Montevideo - Wegen Verbrechen während der Militärdiktatur in Uruguay (1973-1985) will Staatspräsident Jose Mujica etwa 80 Ermittlungsverfahren wieder aufnehmen. Wie Mujicas Büro am Montag (Ortszeit) bekanntgab, wird der Staatschef Ende der Woche ein entsprechendes Dekret unterzeichnen. Die Regierung plant überdies, eine genetische Datenbank zur Klärung der Herkunft mutmaßlich während der Diktatur geraubter Babys von Regierungsgegnern zu vervollständigen, die regimetreuen Familien zur „Adoption" übergeben wurden.

In Uruguay verschwanden während der rechtsgerichteten Militärdiktatur in den 70er und 80er Jahren ähnlich wie in den südamerikanischen Staaten Chile und Argentinien zahlreiche linke Oppositionelle.

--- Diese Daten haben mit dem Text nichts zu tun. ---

-- ==== Sys2Proof/Machine/State.lean ====
section
/-! DEFINITION. The state of Jujor as plain data, every piece of it with its value at reset, and the reasons a command
can stop. -/

namespace Sys2Proof.Machine

/-- The fuses (R394), programmed on the tester only (R46); the chip's own constants, copied to the shadows at FUSE_LOAD. -/
structure Fuses where
  /-- R394: serial number (reset value: DESIGN CHOICE, log 2). -/
  serial : BitVec 64 := 0
  /-- R399: stepping (reset value: DESIGN CHOICE, log 2). -/
  stepping : BitVec 8 := 0
  /-- R394: variant, 0 L, 1 M, 2 S (reset value: DESIGN CHOICE, log 2). -/
  variant : Variant := .jujorL
  /-- R394: unit-present mask of the cores (reset value: DESIGN CHOICE, log 2). -/
  coresPresent : BitVec 64 := 0xFFFFFFFFFFFFFFFF
  /-- R394: unit-present mask of the stack groups (reset value: DESIGN CHOICE, log 2). -/
  stacksPresent : BitVec 20 := 0xFFFFF
  /-- R394: unit-present mask of the link ports (reset value: DESIGN CHOICE, log 2). -/
  portsPresent : BitVec 60 := 0xFFFFFFFFFFFFFFF
  /-- R394: fused repairs reported in MF_REPAIR[c] (reset value: DESIGN CHOICE, log 2). -/
  mfRepair : SMap (BitVec 32) := []
  /-- R394: fused lane spares per stack group (EE_SG_SPARES) (reset value: DESIGN CHOICE, log 2). -/
  sparesUsed : SMap Nat := []
  /-- R394: fused power ceiling in watts (reset value: DESIGN CHOICE, log 2). -/
  powerCeiling : Nat := 650
  /-- R417: fused idle power P_idle in watts (reset value: DESIGN CHOICE, log 2). -/
  idleW : Nat := 180
  /-- R394: the 48-byte key hash (reset value: DESIGN CHOICE, log 2). -/
  keyHash : BitVec 384 := 0
  /-- R394: minimum security version (reset value: DESIGN CHOICE, log 2). -/
  minSecurity : BitVec 32 := 0
  deriving DecidableEq, Repr, Inhabited

/-- A partition block (R308). -/
structure PartBlock where
  /-- R308: partition. -/
  partition : Nat := 0
  /-- R308: core_mask. -/
  coreMask : BitVec 64 := 0
  /-- R308: lane-unit mask. -/
  luMask : BitVec 80 := 0
  /-- R308: slice length in units of 1,024 ticks. -/
  sliceUnits : Nat := 684
  /-- R308: slowdown threshold. -/
  slowThr : Nat := 1250
  deriving DecidableEq, Repr, Inhabited

/-- The configuration record's values in force after VERIFY (R384, R385). -/
structure ConfigRecord where
  /-- R388: a bundle has been accepted in this start. -/
  present : Bool := false
  /-- R385: topology: domain member. -/
  domainMember : Bool := false
  /-- R385: topology: express skip s. -/
  skip : Nat := 8
  /-- R385: topology: this block's coordinates. -/
  coord : Coord := {}
  /-- R385: topology: the domain extents. -/
  extent : Coord := { x := 1, y := 1, z := 1 }
  /-- R385: topology: master and backups, ranks 0 to 3. -/
  ranks : List (Option Coord) := []
  /-- R385: topology: time pulse enabled. -/
  tpulseEn : Bool := false
  /-- R385: topology: pulse period in seconds. -/
  pulseP : Nat := 1
  /-- R385: port map: allowed mask. -/
  allowed : BitVec 60 := 0
  /-- R385: port map: expected peer coordinates and peer port. -/
  expected : SMap (Coord × Nat) := []
  /-- R385: clock plan: domain-off mask. -/
  domainOff : BitVec 40 := 0
  /-- R385: clock plan: cluster ramp interval in TCLK cycles. -/
  ramp : Nat := 10000
  /-- R385: partition defaults. -/
  partitions : List PartBlock := []
  /-- R385: repair section. -/
  repairs : List (BitVec 32) := []
  /-- R384: record_bytes. -/
  recordBytes : Nat := 0
  /-- R384: security_version. -/
  securityVersion : Nat := 0
  /-- R386: firmware version of the image. -/
  fwVersion : Nat := 0
  /-- R384: where the image begins in the boot store. -/
  imageOffset : Nat := 0
  /-- R386: image entry, a control SRAM address. -/
  entry : Nat := 0
  /-- R386: resident segment length. -/
  residentBytes : Nat := 0
  /-- R386: bulk segment length. -/
  bulkBytes : Nat := 0
  deriving DecidableEq, Repr, Inhabited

Nach Angaben einer von der Präsidentschaft im Jahr 2000 eingesetzten Kommission wurden in Uruguay 38 verschleppte Menschen ermordet oder zu Tode gefoltert. Andere Uruguayer wurden im Zuge der „Operation Condor", der Geheimaktion mehrerer Militärdiktaturen Lateinamerikas zur Ausschaltung politischer Gegner, vor allem im Nachbarland Argentinien getötet.

1986 war in Uruguay ein Gesetz über die Straffreiheit für Polizisten und Militärs für während der Diktatur begangene Verbrechen mit der Begründung erlassen worden, so zu einer nationalen Aussöhnung beizutragen. Demnach bedarf die Justiz der Erlaubnis der Regierung, um über Menschenrechtsverletzungen aus der Zeit der Diktatur zu ermitteln. Volksabstimmungen über das Amnestiegesetz hatten dieses 1989 und 2009 bestätigt. Im Mai hatte das Parlament in Montevideo mit denkbar knapper Mehrheit gegen die Annullierung des Gesetzes gestimmt. Der heutige Staatschef Mujica ist ein Ex-Guerilla-Kämpfer, er saß während der Diktatur 14 Jahre im Gefängnis. (APA)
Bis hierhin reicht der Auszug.